━━━━━ Provided records

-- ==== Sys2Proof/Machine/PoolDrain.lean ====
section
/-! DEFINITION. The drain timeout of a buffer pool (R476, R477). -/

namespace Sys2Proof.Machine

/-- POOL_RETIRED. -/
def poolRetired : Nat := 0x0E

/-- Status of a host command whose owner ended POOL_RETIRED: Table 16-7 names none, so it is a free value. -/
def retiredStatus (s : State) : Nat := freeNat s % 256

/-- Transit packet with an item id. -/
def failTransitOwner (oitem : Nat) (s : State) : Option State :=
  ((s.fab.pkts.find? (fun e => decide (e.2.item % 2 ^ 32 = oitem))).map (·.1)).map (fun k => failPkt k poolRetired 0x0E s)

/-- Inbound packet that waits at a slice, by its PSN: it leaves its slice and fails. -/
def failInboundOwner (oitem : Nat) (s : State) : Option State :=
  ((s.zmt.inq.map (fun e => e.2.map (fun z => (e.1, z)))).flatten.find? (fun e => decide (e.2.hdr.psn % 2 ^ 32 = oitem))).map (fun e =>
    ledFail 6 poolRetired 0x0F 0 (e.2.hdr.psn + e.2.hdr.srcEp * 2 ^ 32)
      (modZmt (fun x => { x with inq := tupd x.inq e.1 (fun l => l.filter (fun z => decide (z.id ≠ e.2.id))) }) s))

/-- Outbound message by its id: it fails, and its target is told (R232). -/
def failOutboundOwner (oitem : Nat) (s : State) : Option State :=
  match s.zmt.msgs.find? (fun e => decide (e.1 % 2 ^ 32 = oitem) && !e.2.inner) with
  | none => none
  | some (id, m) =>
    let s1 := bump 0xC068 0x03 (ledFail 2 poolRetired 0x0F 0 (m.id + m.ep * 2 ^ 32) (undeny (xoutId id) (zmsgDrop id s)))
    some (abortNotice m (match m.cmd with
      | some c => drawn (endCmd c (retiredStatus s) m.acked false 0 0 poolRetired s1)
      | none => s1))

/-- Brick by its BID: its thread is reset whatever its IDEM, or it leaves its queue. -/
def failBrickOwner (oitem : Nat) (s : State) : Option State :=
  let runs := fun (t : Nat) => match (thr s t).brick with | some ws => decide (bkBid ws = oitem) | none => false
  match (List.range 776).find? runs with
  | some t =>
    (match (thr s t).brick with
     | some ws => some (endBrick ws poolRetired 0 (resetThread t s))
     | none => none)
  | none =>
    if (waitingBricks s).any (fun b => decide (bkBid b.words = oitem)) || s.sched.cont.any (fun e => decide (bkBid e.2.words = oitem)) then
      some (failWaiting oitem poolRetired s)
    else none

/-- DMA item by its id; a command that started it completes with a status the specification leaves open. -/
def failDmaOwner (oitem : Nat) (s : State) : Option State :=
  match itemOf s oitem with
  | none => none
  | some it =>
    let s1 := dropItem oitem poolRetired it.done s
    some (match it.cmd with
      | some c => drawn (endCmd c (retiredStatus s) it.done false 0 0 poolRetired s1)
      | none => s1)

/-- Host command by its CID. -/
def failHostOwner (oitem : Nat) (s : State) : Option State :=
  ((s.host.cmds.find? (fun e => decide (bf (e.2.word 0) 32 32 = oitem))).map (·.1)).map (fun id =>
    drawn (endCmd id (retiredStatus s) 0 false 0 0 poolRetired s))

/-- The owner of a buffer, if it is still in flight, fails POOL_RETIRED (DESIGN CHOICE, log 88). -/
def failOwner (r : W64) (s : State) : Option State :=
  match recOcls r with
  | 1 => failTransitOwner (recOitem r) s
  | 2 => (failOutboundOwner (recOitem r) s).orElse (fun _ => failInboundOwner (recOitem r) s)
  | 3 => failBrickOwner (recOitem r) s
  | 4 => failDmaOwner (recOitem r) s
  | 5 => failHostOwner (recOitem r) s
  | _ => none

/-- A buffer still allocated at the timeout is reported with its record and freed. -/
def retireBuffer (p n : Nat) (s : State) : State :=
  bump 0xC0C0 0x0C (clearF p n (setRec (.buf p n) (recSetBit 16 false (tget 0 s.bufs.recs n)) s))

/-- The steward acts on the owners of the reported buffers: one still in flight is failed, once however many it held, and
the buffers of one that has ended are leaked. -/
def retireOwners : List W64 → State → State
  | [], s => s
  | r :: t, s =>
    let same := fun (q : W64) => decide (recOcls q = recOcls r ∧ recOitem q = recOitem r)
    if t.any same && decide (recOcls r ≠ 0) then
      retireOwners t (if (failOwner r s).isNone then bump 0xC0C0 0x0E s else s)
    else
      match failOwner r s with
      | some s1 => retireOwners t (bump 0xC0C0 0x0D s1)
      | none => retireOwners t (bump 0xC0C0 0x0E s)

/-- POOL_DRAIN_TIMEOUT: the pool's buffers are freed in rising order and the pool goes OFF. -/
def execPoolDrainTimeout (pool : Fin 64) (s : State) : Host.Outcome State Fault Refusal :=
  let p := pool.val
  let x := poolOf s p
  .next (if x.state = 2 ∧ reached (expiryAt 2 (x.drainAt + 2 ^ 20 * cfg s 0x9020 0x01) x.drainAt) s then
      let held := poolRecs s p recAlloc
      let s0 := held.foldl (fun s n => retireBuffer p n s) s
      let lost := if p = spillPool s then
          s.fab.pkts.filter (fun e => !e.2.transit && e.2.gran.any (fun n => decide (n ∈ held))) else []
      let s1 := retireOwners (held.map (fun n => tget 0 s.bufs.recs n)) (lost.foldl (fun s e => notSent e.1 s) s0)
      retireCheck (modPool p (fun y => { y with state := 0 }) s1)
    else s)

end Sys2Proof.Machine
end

━━━━━━━━━━
━━━━━ Provided records

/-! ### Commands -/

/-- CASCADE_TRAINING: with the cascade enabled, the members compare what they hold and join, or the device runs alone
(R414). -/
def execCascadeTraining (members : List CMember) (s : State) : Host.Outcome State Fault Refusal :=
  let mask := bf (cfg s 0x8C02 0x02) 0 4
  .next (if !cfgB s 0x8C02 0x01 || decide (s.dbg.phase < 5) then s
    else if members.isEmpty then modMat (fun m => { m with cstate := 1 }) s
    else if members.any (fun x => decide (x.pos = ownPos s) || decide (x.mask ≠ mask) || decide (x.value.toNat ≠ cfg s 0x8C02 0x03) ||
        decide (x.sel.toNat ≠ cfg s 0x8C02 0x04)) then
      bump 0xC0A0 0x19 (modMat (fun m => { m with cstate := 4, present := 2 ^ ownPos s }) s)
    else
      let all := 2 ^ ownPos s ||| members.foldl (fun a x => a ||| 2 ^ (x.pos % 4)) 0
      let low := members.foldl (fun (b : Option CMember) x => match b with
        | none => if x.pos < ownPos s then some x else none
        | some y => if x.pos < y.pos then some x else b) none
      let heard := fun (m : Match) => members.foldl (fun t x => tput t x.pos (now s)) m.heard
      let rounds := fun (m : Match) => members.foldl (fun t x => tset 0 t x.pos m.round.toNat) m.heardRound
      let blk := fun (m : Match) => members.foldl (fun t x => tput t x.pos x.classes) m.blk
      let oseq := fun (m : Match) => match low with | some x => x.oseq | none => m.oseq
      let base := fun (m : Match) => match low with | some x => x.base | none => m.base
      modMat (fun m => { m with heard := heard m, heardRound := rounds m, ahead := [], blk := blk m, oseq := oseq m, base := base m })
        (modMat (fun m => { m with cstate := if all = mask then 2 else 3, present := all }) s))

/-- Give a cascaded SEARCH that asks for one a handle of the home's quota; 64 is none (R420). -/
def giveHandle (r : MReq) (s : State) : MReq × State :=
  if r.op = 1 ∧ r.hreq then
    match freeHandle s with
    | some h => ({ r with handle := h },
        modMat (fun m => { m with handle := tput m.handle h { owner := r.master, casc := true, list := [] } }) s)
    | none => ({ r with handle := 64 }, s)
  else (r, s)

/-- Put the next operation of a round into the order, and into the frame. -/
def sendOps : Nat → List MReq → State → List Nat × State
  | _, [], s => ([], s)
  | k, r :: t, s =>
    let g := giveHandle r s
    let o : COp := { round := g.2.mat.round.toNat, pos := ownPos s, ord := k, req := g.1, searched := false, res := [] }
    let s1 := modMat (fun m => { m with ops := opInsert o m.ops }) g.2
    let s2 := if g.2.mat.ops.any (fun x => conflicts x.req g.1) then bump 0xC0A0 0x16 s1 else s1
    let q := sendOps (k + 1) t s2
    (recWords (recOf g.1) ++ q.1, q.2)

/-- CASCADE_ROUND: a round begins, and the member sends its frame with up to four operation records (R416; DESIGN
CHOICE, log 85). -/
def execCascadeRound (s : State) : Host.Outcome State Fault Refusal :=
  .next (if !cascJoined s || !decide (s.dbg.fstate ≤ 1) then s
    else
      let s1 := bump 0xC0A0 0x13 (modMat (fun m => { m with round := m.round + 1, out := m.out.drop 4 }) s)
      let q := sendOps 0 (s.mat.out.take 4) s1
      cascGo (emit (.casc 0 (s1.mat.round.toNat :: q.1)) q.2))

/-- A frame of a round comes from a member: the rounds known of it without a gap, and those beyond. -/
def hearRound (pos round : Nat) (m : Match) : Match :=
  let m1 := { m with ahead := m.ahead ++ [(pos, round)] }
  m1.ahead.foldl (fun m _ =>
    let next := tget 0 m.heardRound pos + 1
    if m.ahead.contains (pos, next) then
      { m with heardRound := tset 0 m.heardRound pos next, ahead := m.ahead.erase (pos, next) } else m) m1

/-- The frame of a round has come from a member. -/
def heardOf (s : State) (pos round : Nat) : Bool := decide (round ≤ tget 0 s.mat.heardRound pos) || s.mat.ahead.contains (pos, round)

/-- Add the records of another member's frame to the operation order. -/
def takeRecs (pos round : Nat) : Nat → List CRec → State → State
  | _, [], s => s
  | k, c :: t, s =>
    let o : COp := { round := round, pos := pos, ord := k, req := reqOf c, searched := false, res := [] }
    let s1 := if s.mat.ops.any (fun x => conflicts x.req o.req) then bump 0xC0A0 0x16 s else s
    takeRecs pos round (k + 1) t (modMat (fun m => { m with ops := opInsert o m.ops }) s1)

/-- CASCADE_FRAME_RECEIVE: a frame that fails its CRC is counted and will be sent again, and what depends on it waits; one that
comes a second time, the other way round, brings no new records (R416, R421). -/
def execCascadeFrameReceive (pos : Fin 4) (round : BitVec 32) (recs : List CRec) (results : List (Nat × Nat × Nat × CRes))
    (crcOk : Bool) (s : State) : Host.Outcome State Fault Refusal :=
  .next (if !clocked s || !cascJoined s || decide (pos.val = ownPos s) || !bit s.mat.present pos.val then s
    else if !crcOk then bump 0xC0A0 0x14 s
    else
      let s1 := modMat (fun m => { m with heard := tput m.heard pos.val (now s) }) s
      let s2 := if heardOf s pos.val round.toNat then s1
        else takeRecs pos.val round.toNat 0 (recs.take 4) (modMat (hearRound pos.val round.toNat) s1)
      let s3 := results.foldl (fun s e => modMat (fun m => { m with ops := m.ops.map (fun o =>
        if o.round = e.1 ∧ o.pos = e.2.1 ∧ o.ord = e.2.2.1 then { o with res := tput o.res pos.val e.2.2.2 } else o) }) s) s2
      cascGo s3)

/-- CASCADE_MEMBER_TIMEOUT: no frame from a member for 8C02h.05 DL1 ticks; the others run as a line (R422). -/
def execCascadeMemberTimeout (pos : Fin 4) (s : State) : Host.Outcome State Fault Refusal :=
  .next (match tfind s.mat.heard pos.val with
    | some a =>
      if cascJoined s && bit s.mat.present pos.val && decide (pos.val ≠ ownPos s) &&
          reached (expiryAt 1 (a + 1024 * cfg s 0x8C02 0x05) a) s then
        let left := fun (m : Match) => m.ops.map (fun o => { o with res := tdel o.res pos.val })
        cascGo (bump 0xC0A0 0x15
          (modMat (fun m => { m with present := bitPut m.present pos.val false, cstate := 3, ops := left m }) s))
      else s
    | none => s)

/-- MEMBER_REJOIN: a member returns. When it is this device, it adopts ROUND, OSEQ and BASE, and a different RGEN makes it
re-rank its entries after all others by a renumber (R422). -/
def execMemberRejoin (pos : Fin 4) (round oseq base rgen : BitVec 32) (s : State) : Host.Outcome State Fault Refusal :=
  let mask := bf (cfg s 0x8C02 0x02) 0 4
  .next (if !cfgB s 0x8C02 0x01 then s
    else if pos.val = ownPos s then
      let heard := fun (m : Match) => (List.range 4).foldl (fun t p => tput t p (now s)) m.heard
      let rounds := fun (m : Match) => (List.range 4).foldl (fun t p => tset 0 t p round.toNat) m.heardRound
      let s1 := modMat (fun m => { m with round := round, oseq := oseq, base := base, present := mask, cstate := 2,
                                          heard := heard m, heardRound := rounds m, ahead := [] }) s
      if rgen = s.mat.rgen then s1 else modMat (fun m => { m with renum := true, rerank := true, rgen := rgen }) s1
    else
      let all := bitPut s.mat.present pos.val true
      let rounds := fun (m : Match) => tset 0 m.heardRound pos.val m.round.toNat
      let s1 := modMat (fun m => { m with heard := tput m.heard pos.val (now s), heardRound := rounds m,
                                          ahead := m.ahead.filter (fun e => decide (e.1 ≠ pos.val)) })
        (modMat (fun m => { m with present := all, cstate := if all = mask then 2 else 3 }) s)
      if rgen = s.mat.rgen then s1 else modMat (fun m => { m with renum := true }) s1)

━━━━━━━━━━

Look above for the line holding "-- ==== Sys2Proof/Machine/PoolDrain.lean", then set down exactly that line and every line after it up to and including the line holding "some (id, m) =>", with nothing else.

-- ==== Sys2Proof/Machine/PoolDrain.lean ====
section
/-! DEFINITION. The drain timeout of a buffer pool (R476, R477). -/

namespace Sys2Proof.Machine

/-- POOL_RETIRED. -/
def poolRetired : Nat := 0x0E

/-- Status of a host command whose owner ended POOL_RETIRED: Table 16-7 names none, so it is a free value. -/
def retiredStatus (s : State) : Nat := freeNat s % 256

/-- Transit packet with an item id. -/
def failTransitOwner (oitem : Nat) (s : State) : Option State :=
  ((s.fab.pkts.find? (fun e => decide (e.2.item % 2 ^ 32 = oitem))).map (·.1)).map (fun k => failPkt k poolRetired 0x0E s)

/-- Inbound packet that waits at a slice, by its PSN: it leaves its slice and fails. -/
def failInboundOwner (oitem : Nat) (s : State) : Option State :=
  ((s.zmt.inq.map (fun e => e.2.map (fun z => (e.1, z)))).flatten.find? (fun e => decide (e.2.hdr.psn % 2 ^ 32 = oitem))).map (fun e =>
    ledFail 6 poolRetired 0x0F 0 (e.2.hdr.psn + e.2.hdr.srcEp * 2 ^ 32)
      (modZmt (fun x => { x with inq := tupd x.inq e.1 (fun l => l.filter (fun z => decide (z.id ≠ e.2.id))) }) s))

/-- Outbound message by its id: it fails, and its target is told (R232). -/
def failOutboundOwner (oitem : Nat) (s : State) : Option State :=
  match s.zmt.msgs.find? (fun e => decide (e.1 % 2 ^ 32 = oitem) && !e.2.inner) with
  | none => none
  | some (id, m) =>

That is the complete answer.